I told srtriplett02 I was going to relay this story to him, but thought I'd post it here for anyone else who wanted to read it. Here's the story Stuart.About four years ago, while I was living in Sacramento, I found this cigar store on 16th Avenue called Casilla’s. I’d stop in about once a week or so to restock. Over time, I got to know the old Cuban guy who runs the shop. Can’t remember his name, but he was a neat old man... he told me about how he didn't go to school past the age of 13 because he had to work to help support the family. He said he started smoking cigars when he was 12 and has had one in his mouth ever since. He is now missing part of his lower lip because of it. A real poster child for the anti-smoking lobby. He started out sweeping the floor in a cigar factory then after a few years, began rolling. Well, after many years of working in the factory, Castro came into power and his father told him to get out of Cuba. He took his family, packed up and emigrated to the US. He set up shop doing the only thing he knew, making cigars. His whole family, son, daughter and I think his sister all worked for him.
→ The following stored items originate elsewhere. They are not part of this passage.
-- ==== Sys2Proof/Machine/Dispatch.lean ====
section
/-! DEFINITION. Machine/Dispatch.lean: one arm per command, each a direct call of the command's meaning. -/

namespace Sys2Proof.Machine
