/-- A command that stays in one Room. -/
def portFrame (p : Fin 48) (parts : List RoomPart) (regs : Option (List Nat)) : Footprint :=
  ⟨[], some [], fun q => q == p, parts, regs, nowhere, some [], nowhere, some [], false⟩
/-- A command that stays in one Landing, and in its Rooms where `rooms` says so. -/
def slotFrame (b : Fin 6) (rooms : Bool) (parts : List RoomPart) (roomRegs regs : Option (List Nat)) : Footprint :=
  ⟨[], some [], fun q => rooms && landOf q == b, parts, roomRegs, fun l => l == b, regs, nowhere, some [], false⟩
/-- A command that stays in one core: its Room, or the Hall core, and the debug registers that show it. -/
def coreFrame (c : CoreId) (parts : List Part) (roomParts : List RoomPart) : Footprint :=
  ⟨parts, some [0x74008, 0x7400C], fun q => c == .room q, roomParts, some [0x8], nowhere, some [], nowhere, some [], false⟩
/-- A command that leaves every Room, Landing and Wing. -/
def hallFrame (parts : List Part) (regs : Option (List Nat)) : Footprint :=
  ⟨parts, regs, nowhere, [], some [], nowhere, some [], nowhere, some [], false⟩

/-- The commands of one port. -/
def portFrames : Instr → Option Footprint
  | .faultRead p => some { portFrame p [] (some [0xC]) with parts := [.rdata, .rerr] }
  | .pdErrcntRead p => some { portFrame p [] (some [0x94]) with parts := [.rdata, .rerr] }
  | .thrCntRead p => some { portFrame p [] (some [0x22C]) with parts := [.rdata, .rerr] }
  | .enableSet p => some (portFrame p [.cc, .pd] (some [0x4, 0x8, 0x4C, 0x50, 0x54, 0x58, 0x90]))
  | .enableClear p => some (portFrame p [.cc, .pd, .con, .conv] (some (detachRegs ++ [0x4, 0x158, 0x234])))
  | .portRemovalEnd p => some (portFrame p [.cc, .conv] (some [0x8, 0x10, 0x150, 0x164, 0x280, 0x298, 0x398]))
  | .forceSafe p _ _ => some { portFrame p [.cc, .pd, .con, .conv, .safe] (some (detachRegs ++ [0x4, 0x234, 0x294]))
    with gang := true }
  | .restartCore p => some { portFrame p [.cc, .pd, .conv, .core, .data, .code, .safe, .kickAt] (some (safeRegs ++
    [0x90, 0x390])) with gang := true }
  | .recover p => some (portFrame p [.cc, .pd, .con, .conv, .safe] (some [0xC, 0x10, 0x4C, 0x50, 0x54, 0x58, 0x84,
    0x8C, 0x90, 0x98, 0x9C, 0xC0, 0xC4, 0xC8, 0xCC, 0xD0, 0xD4, 0xD8, 0xDC, 0x120, 0x124, 0x128, 0x12C, 0x130, 0x134,
    0x138, 0x13C, 0x148, 0x14C, 0x150, 0x154, 0x160, 0x164, 0x170, 0x294, 0x298, 0x398]))
  | .grantAsk p _ => some (portFrame p [.con] (some [0x160, 0x164]))
  | .resvLapse p => some (portFrame p [.con] (some [0x160, 0x164, 0x170]))
  | .ccLevelChange p _ _ | .tccdebounce p | .tpddebounce p | .ttryccdebounce p | .tdrptry p | .terrorrecovery p |
    .drpToggle p | .attemptWindowEnd p | .vbusLevelChange p _ | .vbusLost p => some (portFrame p [.cc, .pd, .con,
    .conv, .safe] (some (detachRegs ++ [0x158, 0x234, 0x294])))
  | .budgetWait p => some (portFrame p [.cc] (some []))
  | .rpLimitLower p => some (portFrame p [.cc] (some [0x148, 0x14C, 0x150, 0x298]))
  | .vconnEnWrite p _ => some (portFrame p [.cc, .pd] (some [0x4C, 0x50, 0x54, 0x58, 0x90]))
  | .vconnOc p _ => some (portFrame p [.cc, .pd] (some [0xC, 0x10, 0x4C, 0x50, 0x58, 0x90]))
  | .ccOv p _ _ | .ovT p | .uvT p | .regLoss p | .efuse p | .foldbackTimeout p | .fetShort p => some { portFrame p
    [.cc, .pd, .conv, .safe] (some (safeRegs ++ [0x90])) with gang := true }
  | .ccIsolationRelease p _ => some (portFrame p [.cc] (some [0x4C, 0x50, 0x58, 0x90]))
  | .errorRecovery p | .goodcrcReceived p _ _ | .treceive p | .tsenderresponse p | .hardReset p | .eprSourceTimeout p
    | .hardResetTransmit p | .hardResetReceived p | .settleFail p | .giveup p | .psRdyTimeout p | .frsTimeout p |
    .vconnSwapTimeout p => some (portFrame p [.cc, .pd, .con, .conv] (some (detachRegs ++ [0x158, 0x234])))
  | .messageReceived p _ _ => some (portFrame p [.cc, .pd, .con, .conv] (some (detachRegs ++ [0x94, 0x158, 0x234])))
  | .packetTruncated p => some (portFrame p [.pd] (some [0x94]))
  | .goodcrc p _ | .eprKeepalive p | .cableResponseTimeout p => some (portFrame p [.pd] (some []))
  | .transmitEnd p | .bistCarrierEnd p | .cableReset p => some (portFrame p [.pd, .con] (some [0x84, 0x98, 0x9C,
    0x148, 0x150, 0x154, 0x170, 0x298]))
  | .messageDelivered p => some (portFrame p [.cc, .pd, .con, .conv, .data] none)
  | .transmitStart p _ => some (portFrame p [.pd, .con] (some [0x4C, 0x84, 0x8C, 0x90, 0x160, 0x164]))
  | .retransmit p _ => some (portFrame p [.pd] (some [0x90]))
  | .chunkRequest p _ | .automaticReply p _ => some (portFrame p [.pd, .con] (some [0x8C, 0x90, 0x160, 0x164]))
  | .tsinktx p => some (portFrame p [] (some [0x90]))
  | .tamsidle p | .amsEnd p | .txRelease p => some (portFrame p [.pd] (some [0x4C, 0x84, 0x90]))
  | .txWithdraw p | .tchunksenderrequest p => some (portFrame p [.pd] (some [0x8C, 0x90]))
  | .rxPop p | .vdmPop p => some (portFrame p [.pd] none)
  | .cableDisc p | .cableDiscoveryStart p => some (portFrame p [.pd, .con] (some [0x84, 0x148, 0x150, 0x154, 0x170,
    0x298]))
  | .hvdmSend p => some (portFrame p [.pd] (some [0x4C, 0x84, 0x8C]))
  | .tchunksenderresponse p | .kaMiss p => some (portFrame p [.pd] (some [0x8C]))
  | .cableDiscoveryAttempt p => some (portFrame p [.pd, .con] (some [0x84, 0x8C, 0x148, 0x150, 0x154, 0x170, 0x298]))
  | .tsrc p => some (portFrame p [.con, .conv] (some [0x8, 0x148, 0x150, 0x158, 0x1F8, 0x234, 0x298]))
  | .referenceReached p => some (portFrame p [.con, .conv] (some [0x148]))
  | .settled p => some (portFrame p [.con] (some [0x10, 0x148, 0x170]))
  | .vsetWrite p _ => some (portFrame p [.con, .conv] (some [0x148, 0x150, 0x158, 0x298]))
  | .vlimRecompute p _ => some (portFrame p [.con] (some [0x148, 0x150, 0x170]))
  | .hardResetVconnOff p => some (portFrame p [.cc, .pd, .con, .conv] (some [0x8, 0x4C, 0x50, 0x58, 0x90, 0x148,
    0x158, 0x1F8, 0x234]))
  | .hardResetVbusSafe0 p => some (portFrame p [.con] (some [0x148]))
  | .tsrcrecover p => some (portFrame p [.cc, .pd, .con, .conv] (some [0x8, 0x4C, 0x50, 0x58, 0x90, 0x148, 0x150,
    0x158, 0x1F8, 0x234, 0x280, 0x298]))
  | .hardResetEnd p => some (portFrame p [.cc, .con, .conv] (some [0x8, 0x84, 0x148, 0x150, 0x158, 0x1F8, 0x234,
    0x280, 0x298]))
  | .prSwapVbusSafe0 p => some (portFrame p [.cc, .pd, .con, .conv] (some [0x8, 0x4C, 0x50, 0x54, 0x58, 0x90, 0x148,
    0x14C, 0x150, 0x1C8, 0x1F8, 0x234, 0x298]))
  | .trig p | .frsInputTrigger p => some (portFrame p [.cc, .con, .conv] (some [0x8, 0x4C, 0x50, 0x58, 0x90, 0x148,
    0x170, 0x1C8, 0x1F8, 0x234]))
  | .frsSignalEnd p => some (portFrame p [.cc, .con] (some [0x4C, 0x50, 0x58, 0x90, 0x148]))
  | .frsDetect p => some (portFrame p [.cc, .con, .conv] (some [0x148, 0x150, 0x160, 0x164, 0x170, 0x298]))
  | .frsVbusDrop p => some (portFrame p [.con, .conv] (some [0x8, 0x148, 0x150, 0x158, 0x1F8, 0x298]))
  | .periodStart p => some ⟨[.pair], (some [0x60020, 0x60024]), (fun q => landOf q == landOf p), [.conv], (some [0x8,
    0x148, 0x158, 0x1C8, 0x1D0, 0x1D4, 0x1D8, 0x1DC, 0x1E0, 0x1E4, 0x1E8, 0x1F8, 0x220, 0x224, 0x228, 0x234]),
    nowhere, (some []), nowhere, (some []), true⟩
  | .loopUpdate p _ _ _ _ _ _ => some (portFrame p [.cc, .con, .conv] (some [0x148, 0x1C8, 0x1F8, 0x200, 0x204,
    0x208, 0x224, 0x234, 0x280]))
  | .softStartDone p => some (portFrame p [.conv] (some [0x8, 0x148, 0x1F8, 0x234]))
  | .softStopDone p => some (portFrame p [.conv] (some [0x8, 0x148, 0x150, 0x158, 0x1C8, 0x1F8, 0x234, 0x280,
    0x298]))
  | .coefApply p => some (portFrame p [.conv] (some []))
  | .thresholdTrip p _ _ _ => some ⟨[], (some []), (fun q => landOf q == landOf p), [.conv], (some [0x8, 0x1C8,
    0x224, 0x280]), nowhere, (some []), nowhere, (some []), false⟩
  | .thresholdLatch p _ _ => some ⟨[], (some []), anywhere, [.cc, .pd, .conv, .safe], (some (safeRegs ++ [0x90,
    0x228, 0x22C])), nowhere, (some []), nowhere, (some []), false⟩
  | .coldClose p => some (portFrame p [.conv] (some [0x280]))
  | .retryCountReset p => some (portFrame p [.conv] (some [0x294]))
  | .extCopyDone p => some (portFrame p [.core] (some []))
  | .hold p _ => some { portFrame p [.cc, .pd, .conv, .core, .data, .code, .safe, .kickAt] (some (safeRegs ++ [0x90,
    0x380, 0x390])) with gang := true }
  | .doorbell p _ | .dbAck p _ => some (portFrame p [] (some [0x39C]))
  | _ => none

/-- The commands of one slot and of one Landing. -/
def slotFrames : Instr → Option Footprint
  | .hsFaultRead b => some { slotFrame b false [] (some []) (some [0x60]) with parts := [.rdata, .rerr] }
  | .landFaultRead b => some { slotFrame b false [] (some []) (some [0x148]) with parts := [.rdata, .rerr] }
  | .landingShedStep b => some { slotFrame b true [.cc, .pd, .con, .conv, .safe, .slotHold] (some (detachRegs ++
    [0xC, 0x234, 0x294])) (some [0x50, 0x64]) with gang := true }
  | .seatChange b _ _ => some { slotFrame b true [.cc, .pd, .con, .conv, .slotHold] (some (detachRegs ++ [0x234]))
    (some [0x50, 0x64]) with gang := true }
  | .tseat b _ | .gateUp b _ | .slotOn b _ | .vslotinRise b _ => some { slotFrame b true [.cc, .pd, .con, .conv,
    .slotHold] (some (detachRegs ++ [0x234])) (some [0x50, 0x58, 0x5C, 0x64]) with gang := true }
  | .slotAttempt b _ => some ⟨[.hearth, .chgGrant], (some [0x30008, 0x30018]), (fun q => landOf q == b), [.cc, .pd,
    .con, .conv, .slotHold], (some (detachRegs ++ [0x158, 0x234, 0x2C0, 0x2C4])), (fun l => l == b), (some [0x50,
    0x58, 0x5C, 0x64]), nowhere, (some []), true⟩
  | .seatLift b _ _ | .inrushTo b | .short b _ | .breaker b => some { slotFrame b true [.cc, .pd, .con, .conv,
    .slotHold] (some (detachRegs ++ [0x234])) (some [0x50, 0x60, 0x64]) with gang := true }
  | .pgLoss b _ => some { slotFrame b true [.cc, .pd, .conv, .safe] (some (safeRegs ++ [0x90])) (some [0x50, 0x58,
    0x5C, 0x60, 0x64]) with gang := true }
  | .slotFetShort b _ | .hsRecover b _ => some { slotFrame b true [.cc, .pd, .con, .conv, .slotHold] (some
    (detachRegs ++ [0x234])) (some [0x50, 0x58, 0x5C, 0x60, 0x64]) with gang := true }
  | .slotAttemptOk b => some (slotFrame b false [] (some []) (some [0x64]))
  | .slotCountReset b => some (slotFrame b false [] (some []) (some [0x50]))
  | .hsEnSet b | .hsEnClear b => some { slotFrame b true [.cc, .pd, .con, .conv, .slotHold] (some (detachRegs ++
    [0x234])) (some [0x40, 0x50, 0x64]) with gang := true }
  | .hsLimitWrite b _ => some (slotFrame b false [] (some []) (some [0x44, 0x50, 0x54]))
  | .slotLimitEdge b _ _ => some (slotFrame b false [] (some []) (some [0x50, 0x58, 0x5C, 0x64]))
  | _ => none

/-- The instructions of a core, its events and its control by debug. -/
def coreFrames : Instr → Option Footprint
  | .commit p _ _ => some ⟨[.hall], (some [0x74008, 0x7400C]), (fun q => q == p), [.pd, .con, .core], (some [0x8,
    0x4C, 0x84, 0x8C, 0x90, 0x100, 0x104, 0x108, 0x10C, 0x110, 0x114, 0x118, 0x11C, 0x140, 0x144, 0x148, 0x160,
    0x164, 0x170]), nowhere, (some []), nowhere, (some []), false⟩
  | .discard p _ _ => some ⟨[.hall], (some [0x74008, 0x7400C]), (fun q => q == p), [.core], (some [0x8]), nowhere,
    (some []), nowhere, (some []), false⟩
  | .add c _ _ _ _ | .sub c _ _ _ _ | .and c _ _ _ _ | .or c _ _ _ _ | .xor c _ _ _ _ | .sll c _ _ _ _ | .srl c _ _ _
    _ | .sra c _ _ _ _ | .mul c _ _ _ _ | .mulh c _ _ _ _ | .mulhu c _ _ _ _ | .divu c _ _ _ _ | .remu c _ _ _ _ |
    .minu c _ _ _ _ | .maxu c _ _ _ _ | .addi c _ _ _ | .andi c _ _ _ | .ori c _ _ _ | .xori c _ _ _ | .slli c _ _ _
    | .srli c _ _ _ | .srai c _ _ _ | .lui c _ _ | .ceq c _ _ _ _ | .cne c _ _ _ _ | .clt c _ _ _ _ | .cltu c _ _ _ _
    | .cge c _ _ _ _ | .cgeu c _ _ _ _ | .ceqi c _ _ _ | .cnei c _ _ _ | .clti c _ _ _ | .cltui c _ _ _ | .cgei c _ _
    _ | .cgeui c _ _ _ | .bz c _ _ | .bnz c _ _ | .jal c _ _ | .jalr c _ _ _ | .rpt c _ _ _ | .rptr c _ _ _ | .rptu c
    _ _ _ | .wait c _ _ _ | .evret c _ _ _ | .sync c _ _ _ | .mts c _ _ _ | .brk c _ _ _ | .eventEntry c | .coreHalt
    c => some (coreFrame c [.hall] [.core])
  | .mfs c _ _ _ => some (coreFrame c [.freeCtr, .hall] [.core])
  | .hbeat c _ _ _ => some (coreFrame c [.hall, .hbeatAt, .hbMissed] [.core])
  | .halt c _ => some (coreFrame c [.hall, .hbeatAt, .hbMissed] [.core, .kickAt])
  | .step _ => some ⟨[.hall, .dbg], (some []), anywhere, [.core], (some []), nowhere, (some []), nowhere, (some []),
    false⟩
  | _ => none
By the time I started frequenting his shop, he had to be in his seventies. Old, dark skinned; his hands and fingernails permanently stained from the tobacco leaves. Very strong hands too… When he would shake my hand his paws would wrap around mine with a death grip. His store was an old butcher shop and the “humidor” was the walk-in freezer. The refrigeration unit was no longer used and instead there was a humidifier in the room. I’d go into the humidor and grab a few of these and some of those and the old man would be right behind me telling me (in a thick Cuban accent) “No, no. Ju don’ wan dos. Eer, I get ju de good ones.” He’d pick out some that had sat a little longer in the humidor and put them in a bag for me. I was going in there so often and talking with this guy, that finally one day I asked him how difficult it was to roll a cigar. He grabbed me by the shoulder and pulled me to one of the workstations. He had me sit down then gave me the beginning of a cigar and a stack of tobacco and had me finish rolling it. The whole time I was working on it he was laughing and telling me, in Spanish, what to do. I didn’t understand a damn thing he was saying but I got the idea I wasn’t doing it very well. Then he cut the wrapper for me, laid it down on the table and had me roll the cigar diagonally along the wrapper all the way to the glued edge. He cut a cap, dabbed some glue on the piece and slapped it on the top. After I finished rolling it, and was looking over my pathetic, twisted piece of work, I asked, “What do I do with it know?”
He laughed again and loudly said, “Ju take it out of my store!”
So I did just that. As I went to the counter to pay for the bag of cigars, he slipped over to his workstation. I could see he had opened a relatively small humidor, it held maybe 50 or 75 cigars, and he grabbed a couple of sticks and then came back to the front counter. Before I could get to the door, he met me there and put the cigars from his own stash in my shirt pocket and said, “Eer, dees are for ju. Ju don pay for dees. Dis is my gift to ju.” This was the beginning of a ritual that happened about every other time I went in there. Don’t know if it was because of the price, or perhaps he had “different” tobacco for his own cigars or just because of his gratefulness, but I have to say those cigars from his own humidor were the best smokes I’ve ever had.